Labor market stalls at subdued pace
- December’s jobs report underscores a labor market stuck in low gear, with job growth barely clearing its breakeven pace and the unemployment rate ticking lower. The economy added just 50,000 jobs in December, falling short of expectations and signaling a modest slowdown from November’s downwardly revised 56,000 gain. Combined with a cumulative 76,000 downward revision to prior months, the three-month average of nonfarm payrolls now stands at -22,000, highlighting a clear loss of momentum.
- In 2025, the economy added just 584,000 jobs – a stark slowdown compared to the 2 million gained in 2024 and the weakest annual increase outside a recession since 2003. The underlying fragility of the labor market becomes even more apparent when excluding healthcare and social assistance: without the sector, the economy would have lost 129,000 jobs last year. This highlights just how narrowly concentrated job growth has become. Throughout the year, persistent policy headwinds weighed on business sentiment and curtailed hiring, prompting many firms to remain cautious and prioritize cost control and flexibility in response to an unpredictable operating environment.

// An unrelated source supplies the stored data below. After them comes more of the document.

namespace Sys2Proof.Laws

/-- The encoding of an instruction starts with its opcode and has its length, which is 1 to 4 bytes. -/
def EncodedLength.Statement (i : Instr) : Prop :=
  (encode i).head? = some i.opcode ∧ (encode i).length = i.length ∧ 1 ≤ i.length ∧ i.length ≤ 4

/-- The part of the statement that depends on the operand bytes only. -/
theorem encodedLength_of (i : Instr) (h : i.operand.bytes.length ≤ 3) : EncodedLength.Statement i := by
  have e : (encode i).length = i.length := by simp only [encode, Instr.length, Operand.size, List.length_cons]; omega
  have l : i.length = 1 + i.operand.bytes.length := rfl
  exact ⟨rfl, e, by omega, by omega⟩

/-- Every operand has at most three bytes. -/
theorem operand_bytes_le (o : Operand) : o.bytes.length ≤ 3 := by
  cases o with
  | imm v => cases v <;> simp [Operand.bytes]
  | _ => simp [Operand.bytes]

theorem EncodedLength.brk (sig : Byte) : EncodedLength.Statement (.brk sig) := encodedLength_of _ (operand_bytes_le _)

theorem EncodedLength.oraDirXInd (off : Byte) : EncodedLength.Statement (.oraDirXInd off) := encodedLength_of _ (operand_bytes_le _)

theorem EncodedLength.cop (sig : Byte) : EncodedLength.Statement (.cop sig) := encodedLength_of _ (operand_bytes_le _)

theorem EncodedLength.oraStk (off : Byte) : EncodedLength.Statement (.oraStk off) := encodedLength_of _ (operand_bytes_le _)

theorem EncodedLength.tsbDir (off : Byte) : EncodedLength.Statement (.tsbDir off) := encodedLength_of _ (operand_bytes_le _)

theorem EncodedLength.oraDir (off : Byte) : EncodedLength.Statement (.oraDir off) := encodedLength_of _ (operand_bytes_le _)

theorem EncodedLength.aslDir (off : Byte) : EncodedLength.Statement (.aslDir off) := encodedLength_of _ (operand_bytes_le _)

theorem EncodedLength.oraDirIndLong (off : Byte) : EncodedLength.Statement (.oraDirIndLong off) := encodedLength_of _ (operand_bytes_le _)

theorem EncodedLength.php : EncodedLength.Statement .php := encodedLength_of _ (operand_bytes_le _)

theorem EncodedLength.oraImm (v : Imm) : EncodedLength.Statement (.oraImm v) := encodedLength_of _ (operand_bytes_le _)

theorem EncodedLength.aslAcc : EncodedLength.Statement .aslAcc := encodedLength_of _ (operand_bytes_le _)

theorem EncodedLength.phd : EncodedLength.Statement .phd := encodedLength_of _ (operand_bytes_le _)

theorem EncodedLength.tsbAbs (addr : Word) : EncodedLength.Statement (.tsbAbs addr) := encodedLength_of _ (operand_bytes_le _)

theorem EncodedLength.oraAbs (addr : Word) : EncodedLength.Statement (.oraAbs addr) := encodedLength_of _ (operand_bytes_le _)

theorem EncodedLength.aslAbs (addr : Word) : EncodedLength.Statement (.aslAbs addr) := encodedLength_of _ (operand_bytes_le _)

theorem EncodedLength.oraLong (addr : Addr) : EncodedLength.Statement (.oraLong addr) := encodedLength_of _ (operand_bytes_le _)

theorem EncodedLength.bpl (off : Byte) : EncodedLength.Statement (.bpl off) := encodedLength_of _ (operand_bytes_le _)

theorem EncodedLength.oraDirIndY (off : Byte) : EncodedLength.Statement (.oraDirIndY off) := encodedLength_of _ (operand_bytes_le _)

theorem EncodedLength.oraDirInd (off : Byte) : EncodedLength.Statement (.oraDirInd off) := encodedLength_of _ (operand_bytes_le _)

theorem EncodedLength.oraStkIndY (off : Byte) : EncodedLength.Statement (.oraStkIndY off) := encodedLength_of _ (operand_bytes_le _)

theorem EncodedLength.trbDir (off : Byte) : EncodedLength.Statement (.trbDir off) := encodedLength_of _ (operand_bytes_le _)

theorem EncodedLength.oraDirX (off : Byte) : EncodedLength.Statement (.oraDirX off) := encodedLength_of _ (operand_bytes_le _)

theorem EncodedLength.aslDirX (off : Byte) : EncodedLength.Statement (.aslDirX off) := encodedLength_of _ (operand_bytes_le _)

theorem EncodedLength.oraDirIndLongY (off : Byte) : EncodedLength.Statement (.oraDirIndLongY off) := encodedLength_of _ (operand_bytes_le _)

theorem EncodedLength.clc : EncodedLength.Statement .clc := encodedLength_of _ (operand_bytes_le _)

theorem EncodedLength.oraAbsY (addr : Word) : EncodedLength.Statement (.oraAbsY addr) := encodedLength_of _ (operand_bytes_le _)

theorem EncodedLength.incAcc : EncodedLength.Statement .incAcc := encodedLength_of _ (operand_bytes_le _)

theorem EncodedLength.tcs : EncodedLength.Statement .tcs := encodedLength_of _ (operand_bytes_le _)

theorem EncodedLength.trbAbs (addr : Word) : EncodedLength.Statement (.trbAbs addr) := encodedLength_of _ (operand_bytes_le _)

theorem EncodedLength.oraAbsX (addr : Word) : EncodedLength.Statement (.oraAbsX addr) := encodedLength_of _ (operand_bytes_le _)

theorem EncodedLength.aslAbsX (addr : Word) : EncodedLength.Statement (.aslAbsX addr) := encodedLength_of _ (operand_bytes_le _)

theorem EncodedLength.oraLongX (addr : Addr) : EncodedLength.Statement (.oraLongX addr) := encodedLength_of _ (operand_bytes_le _)

theorem EncodedLength.jsrAbs (addr : Word) : EncodedLength.Statement (.jsrAbs addr) := encodedLength_of _ (operand_bytes_le _)

theorem EncodedLength.andDirXInd (off : Byte) : EncodedLength.Statement (.andDirXInd off) := encodedLength_of _ (operand_bytes_le _)

theorem EncodedLength.jsl (addr : Addr) : EncodedLength.Statement (.jsl addr) := encodedLength_of _ (operand_bytes_le _)

theorem EncodedLength.andStk (off : Byte) : EncodedLength.Statement (.andStk off) := encodedLength_of _ (operand_bytes_le _)

theorem EncodedLength.bitDir (off : Byte) : EncodedLength.Statement (.bitDir off) := encodedLength_of _ (operand_bytes_le _)

theorem EncodedLength.andDir (off : Byte) : EncodedLength.Statement (.andDir off) := encodedLength_of _ (operand_bytes_le _)

theorem EncodedLength.rolDir (off : Byte) : EncodedLength.Statement (.rolDir off) := encodedLength_of _ (operand_bytes_le _)

theorem EncodedLength.andDirIndLong (off : Byte) : EncodedLength.Statement (.andDirIndLong off) := encodedLength_of _ (operand_bytes_le _)

theorem EncodedLength.plp : EncodedLength.Statement .plp := encodedLength_of _ (operand_bytes_le _)

theorem EncodedLength.andImm (v : Imm) : EncodedLength.Statement (.andImm v) := encodedLength_of _ (operand_bytes_le _)

theorem EncodedLength.rolAcc : EncodedLength.Statement .rolAcc := encodedLength_of _ (operand_bytes_le _)

theorem EncodedLength.pld : EncodedLength.Statement .pld := encodedLength_of _ (operand_bytes_le _)

theorem EncodedLength.bitAbs (addr : Word) : EncodedLength.Statement (.bitAbs addr) := encodedLength_of _ (operand_bytes_le _)

theorem EncodedLength.andAbs (addr : Word) : EncodedLength.Statement (.andAbs addr) := encodedLength_of _ (operand_bytes_le _)

theorem EncodedLength.rolAbs (addr : Word) : EncodedLength.Statement (.rolAbs addr) := encodedLength_of _ (operand_bytes_le _)

theorem EncodedLength.andLong (addr : Addr) : EncodedLength.Statement (.andLong addr) := encodedLength_of _ (operand_bytes_le _)

theorem EncodedLength.bmi (off : Byte) : EncodedLength.Statement (.bmi off) := encodedLength_of _ (operand_bytes_le _)

theorem EncodedLength.andDirIndY (off : Byte) : EncodedLength.Statement (.andDirIndY off) := encodedLength_of _ (operand_bytes_le _)

theorem EncodedLength.andDirInd (off : Byte) : EncodedLength.Statement (.andDirInd off) := encodedLength_of _ (operand_bytes_le _)

theorem EncodedLength.andStkIndY (off : Byte) : EncodedLength.Statement (.andStkIndY off) := encodedLength_of _ (operand_bytes_le _)

theorem EncodedLength.bitDirX (off : Byte) : EncodedLength.Statement (.bitDirX off) := encodedLength_of _ (operand_bytes_le _)

theorem EncodedLength.andDirX (off : Byte) : EncodedLength.Statement (.andDirX off) := encodedLength_of _ (operand_bytes_le _)

theorem EncodedLength.rolDirX (off : Byte) : EncodedLength.Statement (.rolDirX off) := encodedLength_of _ (operand_bytes_le _)

theorem EncodedLength.andDirIndLongY (off : Byte) : EncodedLength.Statement (.andDirIndLongY off) := encodedLength_of _ (operand_bytes_le _)

theorem EncodedLength.sec : EncodedLength.Statement .sec := encodedLength_of _ (operand_bytes_le _)

theorem EncodedLength.andAbsY (addr : Word) : EncodedLength.Statement (.andAbsY addr) := encodedLength_of _ (operand_bytes_le _)

theorem EncodedLength.decAcc : EncodedLength.Statement .decAcc := encodedLength_of _ (operand_bytes_le _)

theorem EncodedLength.tsc : EncodedLength.Statement .tsc := encodedLength_of _ (operand_bytes_le _)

- December’s details reinforce this pattern of narrow job gains. The private sector added a mere 37,000 jobs, with robust gains in healthcare and leisure and hospitality masking pronounced weaknesses elsewhere. The goods-producing sector shed 21,000 jobs amid mounting headwinds, with employment losses across construction, manufacturing and mining. Service-providing industries added 58,000 jobs, driven by robust increases in healthcare and leisure and hospitality, while most other industries posted declines, led by the retail, transportation, and professional and business services sectors.
- The unemployment rate edged down to 4.4%, while the broader U6 measure – which includes marginally attached workers – fell 0.3 percentage points (ppt) to 8.4%. Part of the decline reflects weaker labor market engagement, as participation slipped to 62.4%. Meanwhile, wage growth showed renewed momentum, with average hourly earnings rising 0.3% month over month (m/m) and pushing annual wage growth up 0.2ppt to 3.8%. Less-favorable base effects and some moderation in monthly gains suggest this uptick will likely reverse in January.
- Taken together, these trends point to persistent fragility in the labor market as firms contend with uneven demand, elevated costs, margin pressures and persistent uncertainty. We expect job growth to remain well below trend, averaging only about 30,000 jobs per month in the first half of next year, with the unemployment rate gradually drifting higher toward 4.8%.
- For Fed policymakers, December’s report supports holding rates steady in January, with a 25 basis point (bps) rate cut in March and June. However, a more hawkish rotation among regional Fed voters and the appointment of a new Chair signal growing polarization in policy leanings as the year unfolds. With labor-market momentum fading and inflation likely to peak at current levels, further policy easing remains our base case, though the path will be increasingly contentious.
In the details
Private-sector payrolls rose by just 37,000 in December, a slowdown from November’s 50,000 gain, while government employment increased by 13,000 jobs, driven by small gains at the federal (+2,000) and state and local (+11,000) levels.
Over the past year, the federal government shed a total of 277,000 jobs, marking one of the steepest annual declines in federal employment outside of a recession. This contraction reflects the ongoing impact of budgetary constraints, hiring freezes and operational disruptions – including the recent government shutdown – which have weighed heavily on government staffing.
Within the industry details, goods-producing industries lost 21,000 jobs, with construction down 11,000 and manufacturing declining for an eighth consecutive month (-8,000). Service-providing industries added 58,000 jobs, with healthcare and social assistance (+39,000 jobs) and leisure and hospitality (+47,000 jobs) accounting for all of the gain. Most other service industries posted negative or marginally positive outcomes, including retail trade (-25,000 jobs), professional and business services (-9,000 jobs), and transportation and warehousing (-7,000 jobs).
The unemployment rate edged down to 4.4%, while the labor force participation rate slipped to 62.4%. The employment-population ratio ticked up to 59.7%. Long-term unemployment remains elevated at 1.9 million, representing 26% of all unemployed.
On the wage front, average hourly earnings rose 0.3% in December, pushing wage growth up to 3.8% year over year (y/y) - a notable acceleration from the prior month, though base effects and some moderation in wage gains should lead to some reversal in January. Looking ahead, the persistence of soft labor market trends should keep a lid on wage growth, limiting the risk of renewed upward pressure on labor costs.
What this means for businesses
For business leaders, current labor market conditions reinforce the need for strategic workforce planning and disciplined cost management. Continued volatility in hiring and retention – especially outside of a few resilient sectors – means organizations must remain agile and prepared to respond quickly to shifts in demand, talent availability and the broader economic environment. Policy uncertainty and the risk of further economic headwinds underscore the importance of maintaining flexibility and resilience in workforce strategies, ensuring businesses can adapt to ongoing labor market softness and potential disruptions ahead.